Sunday, October 24, 2010

Expectations...Yet another character defect!

"God Expects you to stay sober!"
I remember my sponsor saying early in my sober life, miffed at the idea and confounded by the reasoning, I stayed sober until I understood. 

Recently I was party to a discussion on the pitfalls of expectations especially for the sober alcoholic. Several people were quick to point out that they had unreasonable expectations of not only themselves but of others as well, and that these demands negatively effected their level of serenity. While I will not challenge the validity of this, I will say that there is a thin line between apathy and cutting oneself some slack. 

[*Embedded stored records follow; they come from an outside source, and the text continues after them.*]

-- ==== Sys2Proof/Syntax.lean ====
section
/-! DEFINITION. The operations of P25RX (00_scope.md rule R11): one constructor per row of spec/opcode_table.json,
and the input events as the ports present them (30_encoding.md rules R90 to R92). -/

namespace Sys2Proof

/-- The cause of a LossOfSignal marker (30_encoding.md rule R102): 1 energy below squelch threshold, 2 timing
divergence, 3 injected through SYMIN. No other cause exists. -/
inductive LosCause where
  | energy
  | timing
  | injected
deriving DecidableEq, Repr

/-- An operation. The first ten are what an input event decodes to (30_encoding.md rule R93); the last five are the
internal sub-operations, which have no encoding (rule R90) and are reached from the others. -/
inductive Instr where
  /-- `RST`, the reset input (70_reset_and_hazards.md rule R270). -/
  | rst
  /-- `SAMPLE(I, Q)` (40_demodulator.md rule R120). -/
  | sample (i q : Component)
  /-- `CSRR(a)` (43_control_port.md rule R216). -/
  | csrr (a : RegNum)
  /-- `CSRW(a, v)` (43_control_port.md rule R217). -/
  | csrw (a : RegNum) (v : Word32)
  /-- `SRST` (43_control_port.md rule R220). -/
  | srst
  /-- `FLUSH` (43_control_port.md rule R221); `thenClr` is bit 1 of the CMD word: CLRCNT is done after FLUSH (rule R219). -/
  | flush (thenClr : Bool)
  /-- `CLRCNT` alone (43_control_port.md rule R222). -/
  | clrcnt
  /-- A write of STATUS: write-1-to-clear of STATUS[12:8] (43_control_port.md rule R224). -/
  | statusw1c (clr : BitVec 5)
  /-- `SYM(D, CONF)` (43_control_port.md rule R223). -/
  | sym (d : Dibit) (conf : BitVec 8)
  /-- `LOSINJ` (43_control_port.md rule R223). -/
  | losinj
  /-- `STROBE(sig)` (40_demodulator.md rule R130), internal. -/
  | strobe (sig : Bool)
  /-- `UNLOCK(cause)` (40_demodulator.md rule R139), internal. -/
  | unlock (cause : LosCause)
  /-- `DIBIT(d, conf)` (41_framesync.md rule R160), internal. -/
  | dibit (d : Dibit) (conf : BitVec 8)
  /-- `LOSMARK(cause)` (41_framesync.md rule R171), internal. -/
  | losmark (cause : LosCause)
  /-- `NIDDEC` (42_nid_decoder.md rule R190), internal. -/
  | niddec
deriving DecidableEq, Repr

/-- One input event as a port presents it: the reset input, a word of the sample port (30_encoding.md rule R91), or a
transaction of the control port (rule R92). -/
inductive InEvent where
  | reset
  | sampleWord (w : BitVec 32)
  | transaction (w : BitVec 41)
deriving DecidableEq, Repr

/-- Why a number of a given width is no word of any port. -/
inductive WordRefusal where
  /-- A word of at most 32 bits was announced and the number does not fit 32 bits. -/
  | aboveSampleWord
  /-- A wider word was announced and the number does not fit the 41 bits of a transaction. -/
  | aboveTransaction
deriving DecidableEq, Repr

end Sys2Proof
end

It becomes very easy for the sober alcoholic to fall into a routine of apathetic behavior, because it is far easier to set the bar with-in easy reach and never fail or suffer disappointment than it is to strive for greatness and learn from your shortcomings. I have expectations, of myself, my family and children, of those in society, I am surrounded by expectations, our world thrives on them. When was the last time you asked if you could examine the money you have "stored" in your bank account? You can see it on paper, read about it on a computer screen and thus expect that is is there. 
Great Expectations (Penguin Classics) 
The trouble we as sober alcoholics get into is that we seem to believe we have an accurate picture of ourselves. Our powers of self-appraisal for the most part non-existent early on yet we expect we should be less angry, more patient, more willing, less complacent, etc...we also expect that after a few years of sobriety we should also be in a particular spot and berate our selves for falling short of the mark. This is where sponsorship plays such a key role, if we are not surrounded by people who can evaluate us and understand our motives, we will certainly fail to see where we truly are.

Now with that said there is a certain amount of peace that comes from ceasing to expect.  With that said I will leave with this:
"When you cease to expect, you have everything."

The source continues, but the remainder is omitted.